Organizing Our Workgroup
My group for this project is comprised of four people: myself, Bree, Nikhil, and Tyler. So far, we’ve been working really well together. We’re using Pivotal Tracker and Campfire (this is my first time for both) to drive our development and communication. I’ve found it hard to get used to Pivotal Tracker. Although I enjoyed learning how to write epics and stories in Gherkin, I’m used to thinking through problems one step at a time in coding. Having to go back to the website and refer to what’s in the ‘Current’ or ‘Icebox’ list interrupts my flow.
I’m also not yet at the point of driving everything with Capybara.
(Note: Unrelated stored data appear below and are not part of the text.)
/-- Whether a section entry is valid by itself (R472). -/
def sectionOk (bs e : List Byte) : Bool :=
  let size := field e 0x10 8
  let dest := field e 0x18 8
  let inside := decide (field e 8 8 + size ≤ bs.length)
  let cores := decide (field e 4 2 ≤ field e 6 2 ∧ field e 6 2 < hdrK bs)
  let used (l : List (Nat × Nat)) : Bool := onlyUsed e ([(0, 1), (8, 8), (0x10, 8)] ++ l)
  inside && match secType e with
    | 1 => used [(2, 2), (0x18, 8)] && (recordsAs bs 2).any fun r => regId r.2 == field e 2 2 && decide (dest + size ≤ regSize r.2)
    | 2 => used [(4, 4), (0x18, 8)] && cores && decide (dest + size ≤ 0x8_0000)
    | 3 => used [(4, 4), (0x18, 8)] && cores && decide (dest + size ≤ 0x1_0000)
    | 4 => used [(4, 4)] && cores && decide (size % 24 = 0)
    | 5 => used [(4, 4)] && cores && decide (size = 512)
    | 6 => used [] && decide (size % 112 = 0)
    | 7 => used [] && decide (size % 8 = 0)
    | _ => false

/-- Whether a thread's entry of a start record is valid (R195, R196). -/
def startEntryOk (bs r : List Byte) (t : Nat) : Bool :=
  let o := 0x10 + 24 * t
  let on := if hdrStatic bs then bit (field r 3 1) t else t == 0
  let sp := field r (o + 0x10) 4
  let lim := field r (o + 0x14) 4
  if on then
    decide (field r o 8 % 8 = 0 ∧ sp % 256 = 0 ∧ sp ≤ 0x8_0000 ∧ lim % 256 = 0 ∧ lim < sp) &&
      (!hdrStatic bs || decide (0xEFFF_FFE0_0000 ≤ field r o 8 ∧ field r o 8 ≤ 0xEFFF_FFE0_FFF8))
  else ((r.drop o).take 24).all (· == 0)

/-- Whether a start record is valid (R195, R196). -/
def startOk (bs r : List Byte) : Bool :=
  decide ((field r 0 2 < hdrK bs ∨ field r 0 2 = 0xFFFF) ∧ field r 2 1 < 16 ∧ field r 2 1 % 2 = 1 ∧ field r 3 1 < 16 ∧
    field r 3 1 % 2 = 1 ∧ (hdrStatic bs = false → field r 3 1 = 1) ∧ field r 4 4 % 1024 = 0 ∧ field r 4 4 < 0x8_0000 ∧
    field r 8 8 = 0) && (List.range 4).all (startEntryOk bs r)

/-- Form of the sections (R196, R472). -/
def sectionsForm (bs : List Byte) : Option Refuse :=
  let l := (List.range (field bs 0x40 4)).zip (sectionsOf bs)
  let at_ (i : Nat) : Refuse := badForm 0xFFFF (field bs 0x38 8 + 32 * i)
  let hs := l.flatMap fun x => if secType x.2 = 4 then (handlesOf bs x.2).map fun d => (x.2, d) else []
  let same (a b : List Byte × Nat × List Byte) : Bool := decide (a.2.1 < b.2.1) && field a.2.2 0 1 == field b.2.2 0 1 &&
    decide (field a.1 4 2 ≤ field b.1 6 2 ∧ field b.1 4 2 ≤ field a.1 6 2)
  let ps := l.flatMap fun x => if secType x.2 = 7 then
      (List.range (field x.2 0x10 8 / 8)).map fun i => (field x.2 8 8 + 8 * i, (bs.drop (field x.2 8 8 + 8 * i)).take 8) else []
  let ss := l.flatMap fun x => if secType x.2 = 6 then
      (List.range (field x.2 0x10 8 / 112)).map fun i => (field x.2 8 8 + 112 * i, (bs.drop (field x.2 8 8 + 112 * i)).take 112) else []
  let permOk (p : List Byte) : Bool := onlyUsed p [(0, 2), (2, 1)] && decide (field p 2 1 < 8) &&
    (recordsAs bs 2).any fun r => regId r.2 == field p 0 2
  firstOf [(l.find? fun x => !sectionOk bs x.2).map fun x => at_ x.1,
    (l.find? fun x => l.any fun e => decide (e.1 < x.1) && secMeet e.2 x.2).map fun x => at_ x.1,
    (hs.find? fun x => !handleOk bs x.2.2 || hs.any fun e => same e x).map fun x => badForm 0xFFFF x.2.1,
    (ps.find? fun x => !permOk x.2 || ps.any fun e => decide (e.1 < x.1) && field e.2 0 2 == field x.2 0 2).map fun x =>
      badForm 0xFFFF x.1,
    (ss.find? fun x => !startOk bs x.2).map fun x => badForm 0xFFFF x.1,
    if (List.range (hdrK bs)).all fun w => (startRec bs w).isSome then none else some (badForm 0xFFFF 0x38)]

/-- Check 1 (R72). -/
def checkForm (bs : List Byte) : Option Refuse := firstOf [headerForm bs, recordsForm bs, sectionsForm bs]

/-! Checks 2 to 6 -/

/-- Check 2: power state (R38, R40). -/
def State.checkPower (s : State) (bs : List Byte) : Option Refuse :=
  if s.pstate = 2 then some ⟨0x10, 2, 0x23, 0xFFFF, 2, 0, 0, []⟩
  else if s.pstate = 1 ∧ !hdrElastic bs then some ⟨0x13, 2, 0x23, 0xFFFF, 1, 0, 0, []⟩
  else none

/-- Check 3: format version and required features. -/
def State.checkFormat (s : State) (bs : List Byte) : Option Refuse :=
  if field bs 4 2 ≠ 1 then some ⟨0x14, 3, 0x24, 0xFFFF, 0xFFFF_FFFF, field bs 4 2, 1, []⟩
  else (List.range 4).findSome? fun i =>
    let missing := (BitVec.ofNat 64 (field bs (0x10 + 8 * i) 8) &&& ~~~ featWord s.grade i).toNat
    if missing = 0 then none else some ⟨0x14, 3, 0x24, 0xFFFF, i, missing, 0, []⟩
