-- ==== Sys2Proof/Machine/Dispatch.lean ====
section
/-! DEFINITION. One arm per command: a direct call of its meaning. -/

namespace Sys2Proof.Machine
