-- ==== Sys2Proof/Machine/Core.lean ====
section
/-! DEFINITION. The machine as the host runs it. -/

def Sys2Proof.core : Host.Core := { State := Sys2Proof.Machine.State, Fault := Sys2Proof.Machine.Fault, Refusal := Sys2Proof.Machine.Refusal, step := Sys2Proof.Machine.step, reset := Sys2Proof.Machine.State.reset }
end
Although we’re testing our models before we implement them, we aren’t doing any integration tests in advance. Maybe if we were to transform our Gherkin stories into Cucumber, it would be an easy transition. I’m a little shy, though, since it always takes a while to get to know a new testing framework.
Here’s one testing success, though: we’ve integrated Guard into our workflow. This is the first time any of us have used it successfully.
I’m also trying to itegrate some of the lessons learned from The Rails View, which I’m currently reading. In this project, I’m trying to take on a lot of responsibility for the view layer, because I don’t feel strong in design and would like to get better. Here’s our current view, four days in. Unfortunately, it’s mostly Bootstrap. I’m planning to shine it up a bit this weekend.
Coming Back to Rails
Before gSchool, I did a few Rails tutorials online. Coming back to it now, after all the work we’ve done with Ruby, hand-built model associations, and SQL, I feel very positive. I may not know what I’m doing yet, but it’s a lot easier to figure things out, now that I have a context for them. Categorizing confusing bits of code into categories comes much more quickly now. SQL, database tables, models, controllers, views, templates, Ruby expressions, Rails helpers…these ideas have a lot more meaning than they did before. This means I’m able to bounce back from confusion much more quickly.
I’m excited to get up to speed in Rails. Our group was able to build out a complete restauarant site, with basic users and ordering functionality, all in the course of a few days. No wonder they say it’s easy to get up and running quickly with Rails!
I’ve also been working with my mentor (the most awesome Mike Pack) on building a basic API in Rails, as a service for a Backbone.js app on the front end. It will eventually be an online recipe book, with Facebook and Instagram integration. I’m really excited to continue working on it.
I’m feeling a little bit intimidated by Rails at the moment, because there’s so much to learn. But I’m not worried: I relish the challenge of learning how to use a new tool, which is one of the reasons I got into programming in the first place. Plus, there are so many quality resources out there for learning Rails, I’m sure I’ll be up to speed in no time.